Kyhse-Andersen J, Schmidt C, Nordin G, Andersson B, Nilsson-Ehle P, Lindström V, Grubb A
Dako A/S, Glostrup, Denmark.
Clin Chem. 1994 Oct;40(10):1921-6.
We describe a fully automated particle-enhanced turbidimetric assay for cystatin C in undiluted serum and EDTA-plasma. The throughput is 90 samples per hour and urgent samples can be analyzed in 7 min. The assay range (0.4-14.1 mg/L) covers the concentration range in health and disease. The within- and between-run imprecision is 0.9% and 2.2%, respectively. Analytical recovery of additions of recombinant cystatin C averaged 98%. Rheumatoid factors (< or = 323,000 IU/L), bilirubin (< or = 150 mumol/L), hemoglobin (< or = 1.2 g/L), and triglycerides (< or = 8.5 mmol/L) do not interfere in the assay. In view of the superior (by ROC analysis) diagnostic accuracy of serum concentrations of cystatin C for reduced glomerular filtration rate (GFR) in comparison with creatinine, cystatin C seems an attractive alternative to creatinine for estimation of GFR.

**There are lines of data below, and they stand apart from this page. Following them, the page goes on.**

-- ==== Sys2Proof/Laws/Tables.lean ====
section
/-!
SUPPORT. Sparse maps and memory: a read after a write, and the canonical form under every operation.
-/
namespace Sys2Proof.Machine

theorem tget_tinsert {α : Type} (d : α) (k : Nat) (v : α) : ∀ m : Table α, tget d (tinsert k v m) k = v := by
  intro m
  induction m with
  | nil => simp [tinsert, tget]
  | cons e m ih => simp only [tinsert]; repeat' split
                   all_goals simp_all [tget]

theorem tget_tinsert_ne {α : Type} (d : α) {k j : Nat} (v : α) (h : j ≠ k) :
    ∀ m : Table α, tget d (tinsert k v m) j = tget d m j := by
  intro m
  induction m with
  | nil => simp [tinsert, tget, h]
  | cons e m ih => simp only [tinsert]; repeat' split
                   all_goals simp_all [tget]

theorem tget_remove {α : Type} (d : α) (k : Nat) :
    ∀ m : Table α, tget d (m.filter fun e => decide (e.1 ≠ k)) k = d := by
  intro m
  induction m with
  | nil => rfl
  | cons e m ih =>
    by_cases h : e.1 = k
    · simpa [h] using ih
    · have h' : k ≠ e.1 := fun q => h q.symm
      simpa [h, tget, h'] using ih

theorem tget_remove_ne {α : Type} (d : α) {k j : Nat} (h : j ≠ k) :
    ∀ m : Table α, tget d (m.filter fun e => decide (e.1 ≠ k)) j = tget d m j := by
  intro m
  induction m with
  | nil => rfl
  | cons e m ih =>
    by_cases he : e.1 = k
    · have h' : j ≠ e.1 := fun q => h (q.trans he)
      simpa [he, tget, h, h'] using ih
    · simpa [he, tget] using congrArg (fun x => if j = e.1 then e.2 else x) ih

/-- A read of another key. -/
theorem tget_tset_ne {α : Type} [DecidableEq α] (d : α) {e : α} {k j : Nat} (v : α) (h : j ≠ k) (m : Table α) :
    tget d (tset e m k v) j = tget d m j := by
  unfold tset; split
  · exact tget_remove_ne d h m
  · exact tget_tinsert_ne d v h m

/-- A read after a write of the same key. -/
theorem tget_tset_same {α : Type} [DecidableEq α] (d : α) (k : Nat) (v : α) (m : Table α) :
    tget d (tset d m k v) k = v := by
  unfold tset; split
  · rename_i h; rw [h]; exact tget_remove d k m
  · exact tget_tinsert d k v m

theorem twfFrom_mono {α : Type} [DecidableEq α] (d : α) {lo lo' : Nat} (hl : lo' ≤ lo) :
    ∀ m : Table α, twfFrom d lo m = true → twfFrom d lo' m = true := by
  intro m h
  cases m with
  | nil => rfl
  | cons e m => simp [twfFrom] at h ⊢; exact ⟨⟨by omega, h.1.2⟩, h.2⟩

theorem filter_wfFrom {α : Type} [DecidableEq α] (d : α) (p : Nat × α → Bool) :
    ∀ (m : Table α) (lo : Nat), twfFrom d lo m = true → twfFrom d lo (m.filter p) = true := by
  intro m
  induction m with
  | nil => intro lo _; rfl
  | cons e m ih =>
    intro lo h
    simp only [twfFrom, Bool.and_eq_true, decide_eq_true_eq] at h
    simp only [List.filter_cons]
    split
    · simp only [twfFrom, Bool.and_eq_true, decide_eq_true_eq]; exact ⟨h.1, ih _ h.2⟩
    · exact twfFrom_mono d (by omega) _ (ih _ h.2)

theorem filter_wf {α : Type} [DecidableEq α] (d : α) (p : Nat × α → Bool) (m : Table α) (h : twf d m = true) :
    twf d (m.filter p) = true := filter_wfFrom d p m 0 h

theorem map_wf {α : Type} [DecidableEq α] (d : α) (f : Nat → α → α) (hf : ∀ k v, v ≠ d → f k v ≠ d) :
    ∀ m : Table α, twf d m = true → twf d (m.map fun e => (e.1, f e.1 e.2)) = true := by
  suffices h : ∀ (m : Table α) (lo : Nat), twfFrom d lo m = true → twfFrom d lo (m.map fun e => (e.1, f e.1 e.2)) = true from
    fun m => h m 0
  intro m
  induction m with
  | nil => exact fun _ h => h
  | cons e m ih =>
    intro lo h
    simp only [twfFrom, List.map_cons, Bool.and_eq_true, decide_eq_true_eq] at h ⊢
    exact ⟨⟨h.1.1, hf _ _ h.1.2⟩, ih _ h.2⟩

theorem tinsert_wfFrom {α : Type} [DecidableEq α] (d : α) (k : Nat) (v : α) (hv : v ≠ d) :
    ∀ (m : Table α) (lo : Nat), twfFrom d lo m = true → lo ≤ k → twfFrom d lo (tinsert k v m) = true := by
  intro m
  induction m with
  | nil => intro lo _ hk; simp [tinsert, twfFrom, hk, hv]
  | cons e m ih =>
    intro lo h hk
    obtain ⟨k', v'⟩ := e
    simp only [twfFrom, Bool.and_eq_true, decide_eq_true_eq] at h
    obtain ⟨⟨h1, h2⟩, h3⟩ := h
    simp only [tinsert]
    split
    · simp [twfFrom, hk, hv, h2, h3]; omega
    · split
      · rename_i heq
        subst heq
        simp [twfFrom, h1, hv, h3]
      · simp only [twfFrom, Bool.and_eq_true, decide_eq_true_eq]
        exact ⟨⟨h1, h2⟩, ih _ h3 (by omega)⟩

theorem tset_wf {α : Type} [DecidableEq α] (d : α) (k : Nat) (v : α) (m : Table α) (h : twf d m = true) :
    twf d (tset d m k v) = true := by
  unfold tset; split
  · exact filter_wf d _ m h
  · rename_i hv; exact tinsert_wfFrom d k v hv m 0 h (Nat.zero_le _)

theorem memWriteBytes_wf : ∀ (bs : List Byte) (m : List Host.Cell) (a : Nat), Memory.wf m = true →
    Memory.wf (memWriteBytes m a bs) = true := by
  intro bs
  induction bs with
  | nil => intro m a h; exact h
  | cons b bs ih => intro m a h; exact ih _ _ (tset_wf _ _ _ _ h)


/-- A byte beside a written one is unchanged. -/
theorem memRead_write_ne {m : List Host.Cell} {a k : Nat} (b : Byte) (h : k ≠ a) : memRead (memWrite m a b) k = memRead m k :=
  tget_tset_ne _ _ h m

/-- A byte that was written reads as written. -/
theorem memRead_write (m : List Host.Cell) (a : Nat) (b : Byte) : memRead (memWrite m a b) a = b :=
  tget_tset_same _ _ _ m

/-- Writing bytes leaves every other byte as it was. -/
theorem memRead_writeBytes_ne : ∀ (bs : List Byte) (m : List Host.Cell) (a k : Nat), (k < a ∨ a + bs.length ≤ k) →
    memRead (memWriteBytes m a bs) k = memRead m k := by
  intro bs
  induction bs with
  | nil => intros; rfl
  | cons b bs ih =>
    intro m a k h
    simp only [List.length_cons] at h
    simp only [memWriteBytes]
    rw [ih _ _ _ (by omega), memRead_write_ne _ (by omega)]

end Sys2Proof.Machine
end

我们描述了一种用于检测未稀释血清和乙二胺四乙酸血浆中胱抑素C的全自动颗粒增强比浊法。该方法的通量为每小时90个样本,紧急样本可在7分钟内完成分析。检测范围(0.4 - 14.1 mg/L)涵盖了健康和疾病状态下的浓度范围。批内和批间不精密度分别为0.9%和2.2%。重组胱抑素C添加物的分析回收率平均为98%。类风湿因子(≤323,000 IU/L)、胆红素(≤150 μmol/L)、血红蛋白(≤1.2 g/L)和甘油三酯(≤8.5 mmol/L)在该检测中无干扰。鉴于与肌酐相比,血清胱抑素C浓度对肾小球滤过率(GFR)降低具有更高的(通过ROC分析)诊断准确性,胱抑素C似乎是用于估计GFR的肌酐的一个有吸引力的替代物。